EXERCISE AIM> Say how many lines of the listing below include "failed". Write only that number.

DATASET>

/-- REFCLK_SYS_LOSS (R742): the clock is lost, which raises FATAL event 0x4020 while the chip runs; or it is present
again, and a ROM that waited for it goes on. -/
def execRefclkSysLoss (present : Bool) (s : State) : Host.Outcome State Fault Refusal :=
  let t := { s with chip := { s.chip with refSys := present } }
  if s.chip.inReset then .next t
  else if present then .next (if t.chip.booting && t.rd pgCHIP F.CHIP_BOOT_STATUS_STAGE = 1 then romRun false t else t)
  else .next (raiseEv pgCHIP 0x4020 mgmt t)

/-! TILE_BIST (R138). -/

/-- A tile that TILE_BIST skips: bad by FUSE, its page enabled, or owned by a partition. -/
def bistSkips (s : State) (t : Nat) : Bool :=
  s.mark t = 1 || s.flag (pgTILE t) F.HDR_PAGE_CTRL_ENABLE || s.owner (pgTILE t) ≠ mgmt

/-- Gathers a batch of at most 160 tiles from tile t on over n tiles: the tiles, the tiles covered, the tiles skipped. -/
def bistGather (s : State) : Nat → Nat → Nat → List Nat × Nat × Nat
  | 0, _, _ => ([], 0, 0)
  | n + 1, t, room =>
    if bistSkips s t then let r := bistGather s n (t + 1) room; (r.1, r.2.1 + 1, r.2.2 + 1)
    else match room with
      | 0 => ([], 0, 0)
      | m + 1 => let r := bistGather s n (t + 1) m; (t :: r.1, r.2.1 + 1, r.2.2)

/-- The next batch starts: its tiles read AVAILABLE = 0. -/
def bistBatch (s : State) : State :=
  let p := s.rd pgCHIP F.LOP_LOP_PROGRESS_DONE
  let r := bistGather s (s.lopArg pgCHIP 1 % 2 ^ 12 - p) (s.lopArg pgCHIP 0 % 2 ^ 12 + p) 160
  let s := { s with chip := { s.chip with bistBatch := r.1, bistUnits := r.2.1, bistSkips := r.2.2 } }
  r.1.foldl (fun s t => tileAvail t false s) s

/-- A START of TILE_BIST. -/
def bistStart (req : Nat) : State → State :=
  wakeStart pgCHIP false (lopStart req pgCHIP 1 false fun s =>
    let f := s.lopArg pgCHIP 0 % 2 ^ 12
    let n := s.lopArg pgCHIP 1 % 2 ^ 12
    if n = 0 || 2560 < n || 2560 < f + n then lopFail pgCHIP resBAD_ARG 0 s else bistBatch s)

/-- TILE_BIST_START (R138): a START of CHIP's TILE_BIST; it needs FORTE and wakes the chip (R179). -/
def execTileBistStart (req : Nat) (s : State) : Host.Outcome State Fault Refusal :=
  liveP s (regWrite req (pgCHIP + 0x40) (bistStart req))

/-- One tested tile: failing it becomes bad with reason RUN, passing it is available again. -/
def bistTile (failed : List Nat) (t : Nat) (s : State) : State :=
  if failed.contains t then
    let d := s.rd pgCHIP F.LOP_LOP_RESULT_DETAIL
    let s := s.wr pgCHIP F.LOP_LOP_RESULT_DETAIL (putBits d 0 12 (getBits d 0 12 + 1))
    if s.mark t = 0 then tileGoesBad t 4 s else s
  else if s.mark t = 0 then tileFresh t (tileAvail t true s)
  else s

ANSWER BOX> 2